Tim Starling wrote:
The only person who lives near the servers is Kyle, and he was hired as a hardware tech for that exact reason. The servers all have their clocks set to UTC, and we use UTC in logs and communications.
That would be the standard practice, but....
As noted in the message itself, I used the time listed in the log on the external monitoring site, http://www.thewritingpot.com/wikistatus/ garnered from the recent message of garion1000@gmail.com, and named the subject line accordingly. Later, I also included the words:
# There's no corresponding admin log for 2:30 UTC....
Sorry that you found the subject line misleading, I'll try to do better in the future....

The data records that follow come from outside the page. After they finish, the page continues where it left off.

-- ==== Sys2Proof/Machine/Fields.lean ====
section
/-!
DEFINITION. Sys2Proof/Machine/Fields.lean: the fields of the registers, one definition each, named
register_field, with the word of the register and the bits [hi:lo] that the register tables of
spec/ (files 02 and 04 to 18) give it.
-/

namespace Sys2Proof

/-- A field of a register: bits [hi:lo] of word `w` (R4). -/
structure Fld where
  name : RegName
  hi   : Nat
  lo   : Nat
  w    : Nat := 0
deriving DecidableEq, Repr
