-- ==== Sys2Proof/Machine/GuyOps.lean ====
section
/-!
DEFINITION. Sys2Proof/Machine/GuyOps.lean: file 08 of spec/: the loop table (R249, R250), the stage law
(R252 to R254), preloads (R257), feedforward (R267), lock-good and what its fall does (R263 to R265,
R132), colour changes and wrong lines (R268, R269); and the end of a running Dale job (R142).
-/

namespace Sys2Proof.Machine

/-! ### Ending a Dale job -/

def Chip.daleState (c : Chip) (k : Nat) : Nat := c.f Fld.daleState_state [k / 12, k % 12]

def Chip.setDaleState (c : Chip) (k n : Nat) : Chip := c.setF Fld.daleState_state [k / 12, k % 12] n

/-- The running job of a Dale changed. -/
def Chip.mapRun (c : Chip) (k : Nat) (f : DaleRun → DaleRun) : Chip :=
  let d := c.dale k
  c.setDale k { d with run := d.run.map f }

/-- R142: of two stops the lower row counts, at one row the status that comes first. -/
def worseStop (a b : Nat × Nat) : Nat × Nat :=
  if a.1 < b.1 then a
  else if b.1 < a.1 then b
  else if Status.rank a.2 ≤ Status.rank b.2 then a else b

/-- DALE_STATE of a Dale that does nothing: clamped before the first strobe that follows power-up or HOLD, else
idle. -/
def Chip.setIdle (c : Chip) (k : Nat) : Chip :=
  c.setDaleState k (if c.flag Fld.drvDaleState_clamp [k / 12, k % 12] then 0 else 1)

/-- A status stops the running job at a row: nothing from that row on is written and its grains no longer wait. Rows
before it that still wait in the accumulator are written yet; JOB_COMPLETE is to come once none is left. -/
def Chip.stopRun (c : Chip) (k row status : Nat) : Chip :=
  match (c.dale k).run with
  | none => c
  | some r =>
    let stop := match r.stop with
      | some s => worseStop s (row, status)
      | none => (row, status)
    let acc := r.acc.filter fun a => decide (a.row < stop.1)
    let c := c.mapRun k fun r => { r with
      phase := if acc.isEmpty then .ended else .prepare, rows := 0, stop := some stop, acc := acc }
    (c.unwaitJob (.dale k) r.job.tent).setIdle k

/-- The running job of a Dale gives up the rows that wait in its accumulator (R45, R473, R520). -/
def Chip.dropRows (c : Chip) (k : Nat) : Chip := c.mapRun k fun r => { r with acc := [] }

/-- The row an error of the running job now names: the first of the batch in progress or to come. The rows of batches
that have ended are written. -/
def Chip.errorRow (c : Chip) (k : Nat) : Nat :=
  match (c.dale k).run with
  | none => 0
  | some r => r.row

/-! ### Loop entries -/

/-- A loop entry (R249). -/
structure LoopE where
  kind : Nat
  mode : Nat
  csel : Nat
  pol : Bool
  div : Nat
  phase : Nat
  nst : Nat
  staleLim : Nat
  lockN : Nat
  adc : Nat
  errEnt : Nat
  lvlEnt : Nat
  mkiEnt : Nat
  mkqEnt : Nat
  out : Nat
  out2 : Nat
  ratio : Nat
  setpoint : Nat
  pMin : Nat
  pMax : Nat
  hovWin : Nat
  target : Int
  lockWin : Nat
  ffGain : Int
  ffShift : Nat
  ffNode : Nat
  pStart : Nat
  sweep : Nat
  acqThr : Int
  flankStep : Int
  mkThr : Nat
deriving DecidableEq, Repr

/-- The fields of R249 in the eight words of an entry. -/
def LoopE.ofWords (ws : List Word) : LoopE :=
  let w (n : Nat) : Nat := (ws.getD n 0).toNat
  { kind := bitsOf (w 0) 3 0, mode := bitsOf (w 0) 5 4, csel := bitsOf (w 0) 6 6, pol := bitOf (w 0) 7,
    div := bitsOf (w 0) 26 16, phase := bitsOf (w 0) 37 27, nst := bitsOf (w 0) 39 38,
    staleLim := bitsOf (w 0) 43 40, lockN := bitsOf (w 0) 47 44, adc := bitsOf (w 1) 6 0,
    errEnt := bitsOf (w 1) 12 7, lvlEnt := bitsOf (w 1) 18 13, mkiEnt := bitsOf (w 1) 24 19,
    mkqEnt := bitsOf (w 1) 30 25, out := bitsOf (w 2) 10 0, out2 := bitsOf (w 2) 21 11,
    ratio := bitsOf (w 2) 31 22, setpoint := bitsOf (w 2) 59 32, pMin := bitsOf (w 3) 27 0,
    pMax := bitsOf (w 3) 55 28, hovWin := bitsOf (w 3) 63 56, target := signedOf 24 (bitsOf (w 4) 23 0),
    lockWin := bitsOf (w 4) 39 24, ffGain := signedOf 16 (bitsOf (w 5) 15 0),
    ffShift := bitsOf (w 5) 20 16, ffNode := bitsOf (w 5) 22 21, pStart := bitsOf (w 6) 27 0,
    sweep := bitsOf (w 6) 43 28, acqThr := signedOf 20 (bitsOf (w 6) 63 44),
    flankStep := signedOf 28 (bitsOf (w 7) 27 0), mkThr := bitsOf (w 7) 47 28 }

/-- No reserved field of R249 is set. -/
def loopReservedClear (ws : List Word) : Bool :=
  let w (n : Nat) : Nat := (ws.getD n 0).toNat
  bitsOf (w 0) 15 8 == 0 && bitsOf (w 0) 63 48 == 0 && bitsOf (w 1) 63 31 == 0 &&
  bitsOf (w 2) 63 60 == 0 && bitsOf (w 4) 63 40 == 0 && bitsOf (w 5) 63 23 == 0 &&
  bitsOf (w 7) 63 48 == 0 && decide (ws.length = 8)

William Allen Simpson wrote:
The time was 02:30+ UTC.
Ah, well in that case, I can tell you exactly what happened. The hero of the day was Zsinj, a canny newbie who had his eye on the relevant monitoring graphs, and alerted us to the problem immediately, using very specific terms, allowing us to track down and fix it rapidly.
Log extract from #wikimedia-tech follows, times are UTC+10.
Ah, another place that doesn't use UTC logs....
Anyway, thank you for following up. I still don't understand how the SQL spike affected network performance, and have not yet found the switch and router graph with IP subnet assignments.
And thanks to my questions, more of us know where to find the graphs!